A major improvement over C/c++,golang is the introduction of a GC mechanism that eliminates the need for users to manage their own memory, significantly reducing the bugs introduced by the program due to memory leaks, but at the same time the GC introduces additional performance overhead, sometimes even due to improper use, which makes GC a performance bottleneck, so Golang programming, special attention should be paid to the reuse of objects to reduce the pressure of GC. While slice and string are basic types of golang, understanding the internal mechanisms of these basic types helps us to better reuse these objects
Slice and string internal structure
The internal structure of the slice and string can be $GOROOT/src/reflect/value.go
found inside
type StringHeader struct { Data uintptr Len int}type SliceHeader struct { Data uintptr Len int Cap int}
You can see that a string contains a data pointer and a length, and the length is immutable
The slice contains a data pointer, a length and a capacity, and when the capacity is insufficient, it will re-request new memory, the data pointer will point to the new address, the original address space will be freed
From these structures, it can be seen that the assignment of string and slice, including as a parameter pass, and a custom struct, are just shallow copies of the Data pointer.
Slice Reuse
Append operation
si1 := []int{1, 2, 3, 4, 5, 6, 7, 8, 9}si2 := si1si2 = append(si2, 0)Convey("重新分配内存", func() { header1 := (*reflect.SliceHeader)(unsafe.Pointer(&si1)) header2 := (*reflect.SliceHeader)(unsafe.Pointer(&si2)) fmt.Println(header1.Data) fmt.Println(header2.Data) So(header1.Data, ShouldNotEqual, header2.Data)})
SI1 and Si2 begin to point to the same array, and when the append operation is performed on the Si2, because the original cap value is not enough, the Data value is changed, and there is a $GOROOT/src/reflect/value.go
policy on the new CAP value in this file, where grow
function, when the cap is less than 1024, it is multiplied, over the time, each increase of 25%, and this memory growth is not only the data copy (from the old address copy to the new address) need to consume extra performance, the release of old address memory will also cause additional burden to the GC, So if you can know the length of the data case, try to use make([]int, len, cap)

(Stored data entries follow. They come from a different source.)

-- ==== Sys2Proof/Machine/HealthTypes.lean ====
section
/-! DEFINITION. Records of the power governor, the health monitor and takeover (R405 to R421, R434, R435, R441 to
R446). -/

namespace Sys2Proof.Machine

/-! ### Power -/

/-- A budget ramp after a change of C (R410): its direction, P₀, the windows until window T, then since it, and the budgets that
the windows before T have. -/
structure Ramp where
  down : Bool
  p0 : Nat
  wait : Nat
  steps : Nat
  held : List Nat
  deriving DecidableEq, Repr

/-- The operating point of a compute die on its way (R416): a code whose voltage is rising, whether the rail has
settled there, and a code to change to at the next beat boundary. -/
structure DieClk where
  rising : Option Nat
  next : Option Nat
  deriving DecidableEq, Repr

/-- The power governor beyond its registers. -/
structure Power where
  /-- windows ended since package reset -/
  windows : Nat
  /-- guarded estimate of the last window in W, and the stamp of its end (R405) -/
  est : Nat
  estStamp : Nat
  /-- source of that stamp (R405) -/
  estUnit : Nat
  /-- package budget of the present window in W -/
  budget : Nat
  ramp : Option Ramp
  /-- the thermal cap, while active (R421) -/
  thermal : Option Nat
  /-- held at the floor (R413) -/
  held : Bool
  /-- windows, sum and peak of the estimates of the present bar, and its highest guarded one -/
  barWins : Nat
  barSum : Nat
  barPeak : Nat
  barGuard : Nat
  /-- a Set was late by the closed gate alone in the present bar (R412) -/
  floorDue : Bool
  /-- energy of the present bar by partition in µJ, and of the bar before -/
  barPart : List Nat
  lastPart : List Nat
  dies : List DieClk
  /-- flow has been back for 1 s since it was lost (R420) -/
  flowBack : Bool
  /-- HBM4 and LPDDR6 are in self-refresh (R420) -/
  selfRefresh : Bool
  /-- the last voltage commanded to each compute die's rail, in mV; 0 none yet (R477) -/
  rails : List Nat
  /-- an OPP_MAX below the present one that the next bar boundary brings (R445) -/
  oppNext : Option Nat
  /-- a commit of the logs that supply sag holds back (R423, R424) -/
  logHeld : Bool
  deriving DecidableEq, Repr

/-- The governor after a package reset. -/
def Power.init : Power where
  windows := 0
  est := 0
  estStamp := 0
  estUnit := 0
  budget := 3600
  ramp := none
  thermal := none
  held := false
  barWins := 0
  barSum := 0
  barPeak := 0
  barGuard := 0
  floorDue := false
  barPart := List.replicate 16 0
  lastPart := List.replicate 16 0
  dies := List.replicate 4 ⟨none, none⟩
  flowBack := false
  selfRefresh := false
  rails := [0, 0, 0, 0]
  oppNext := none
  logHeld := false

/-! ### Health -/

/-- An order of a takeover (R435): the rank, the spare it went to, and its ready record. -/
structure Order where
  rank : Nat
  pkg : Nat
  ok : Option Bool
  deriving DecidableEq, Repr

/-- A takeover as its coordinator sees it: the held bar, GEN, the failed packages, the orders, spares that failed, and
whether the table was sent. -/
structure Coord where
  bar : Nat
  gen : Nat
  failed : List Nat
  orders : List Order
  passed : List Nat
  sent : Bool
  deriving DecidableEq, Repr

/-- A takeover order as its spare carries it out: rank, GEN, coordinator, buddy, kit bytes by offset, kit bytes asked
for and not answered, whether the parts were asked for, whether the image is verified, whether the fill is done, and the end. -/
structure Kit where
  rank : Nat
  gen : Nat
  coord : Nat
  buddy : Nat
  bytes : SMap Byte
  left : List Nat
  parts : Bool
  image : Bool
  filled : Bool
  ended : Bool
  deriving DecidableEq, Repr

/-- The restoring of a rank's sequences from its mirror (R206, R435 step 7): the package that holds the mirror, mirror
bytes by offset, offsets asked for and not answered, pieces that came marked or were refused, and whether the histories
were asked for. -/
structure Restore where
  from_ : Nat
  bytes : SMap Byte
  left : List Nat
  bad : List Nat
  hist : Bool
  deriving DecidableEq, Repr

/-- The margin re-plan (R443): tile, physical tile under test, spare, stage as HEALTH_REPLAN codes it, the bar the stage
began in, and whether the sweep has ended. -/
structure Replan where
  tile : Nat
  phys : Nat
  spare : Nat
  stage : Nat
  since : Nat
  swept : Bool
  deriving DecidableEq, Repr

/-- The health monitor beyond its registers. -/
structure Health where
  /-- causes of R432 that stand -/
  causes : List Nat
  coord : Option Coord
  kit : Option Kit
  restore : Option Restore
  /-- GEN of the last order this package acted on -/
  orderGen : Nat
  /-- the stamp of BARRIER_TMO of the held bar, if it stands, and coordinators that have timed out since -/
  tmoAt : Option Nat
  coordsOut : Nat
  /-- the tile in re-plan (R443) -/
  replan : Option Replan
  /-- next tile of the re-plan, the tile it ends before, and the bar the last whole one began in -/
  nextTile : Nat
  planEnd : Nat
  /-- it is a re-plan of every tile -/
  whole : Bool
  replanBar : Nat
  /-- least slack of each tile at every code: 32 × tile + code to 2^16 + slack; 0 none (R443) -/
  slack : SMap Nat
  /-- dies whose re-plan a ring monitor has brought forward (R442) -/
  forward : List Nat
  /-- largest drift in ps of each die since its last re-plan, and the last margin in steps of each HBM channel, as 1 + steps (R442) -/
  drift : SMap Nat
  hbm : SMap Nat
  /-- resets of control cores: core and beat -/
  resets : List (Nat × Nat)
  /-- stamp of the last change of the tile behind a logical tile -/
  mapped : SMap Nat
  /-- packages whose mirrors are being rebuilt towards them (R437) -/
  rebuild : Bool
  /-- logical tiles to retire at the next bar boundary (R429) -/
  faulty : List Nat
  /-- what the last health record said, its stamp apart (R434) -/
  record : List Nat
  /-- the last 64 daily results of each monitor with their days, oldest first (R446) -/
  results : SMap (List (Nat × Int))
  /-- days with results so far (R446) -/
  days : Nat
  /-- SEQ of the last log record committed to NV (R440) -/
  committed : Nat
  /-- GEN of the last takeover table that was rejected as late (R95) -/
  judged : Nat
  deriving DecidableEq, Repr

/-- The health monitor after a package reset. -/
def Health.init : Health where
  causes := []
  coord := none
  kit := none
  restore := none
  orderGen := 0
  tmoAt := none
  coordsOut := 0
  replan := none
  nextTile := 384
  planEnd := 384
  whole := false
  replanBar := 0
  slack := []
  forward := []
  drift := []
  hbm := []
  resets := []
  mapped := []
  rebuild := false
  faulty := []
  record := []
  results := []
  days := 0
  committed := 0
  judged := 0

end Sys2Proof.Machine
end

pre-allocated memory, do not know the length of the case, you can consider the following memory reuse method
Memory Reuse
si1 := []int{1, 2, 3, 4, 5, 6, 7, 8, 9}si2 := si1[:7]Convey("不重新分配内存", func() { header1 := (*reflect.SliceHeader)(unsafe.Pointer(&si1)) header2 := (*reflect.SliceHeader)(unsafe.Pointer(&si2)) fmt.Println(header1.Data) fmt.Println(header2.Data) So(header1.Data, ShouldEqual, header2.Data)})Convey("往切片里面 append 一个值", func() { si2 = append(si2, 10) Convey("改变了原 slice 的值", func() { header1 := (*reflect.SliceHeader)(unsafe.Pointer(&si1)) header2 := (*reflect.SliceHeader)(unsafe.Pointer(&si2)) fmt.Println(header1.Data) fmt.Println(header2.Data) So(header1.Data, ShouldEqual, header2.Data) So(si1[7], ShouldEqual, 10) })})
Si2 is a slice of SI1, from the first code can see the slices do not reallocate memory, SI2 and SI1 Data pointer to the same address, and the second code can see that when we si2 a new value in the Append, we found that there is still no memory allocation, and this operation So that the value of the SI1 also changed, because the two are pointing to the same piece of Data area, using this feature, we just have to si1 = si1[:0]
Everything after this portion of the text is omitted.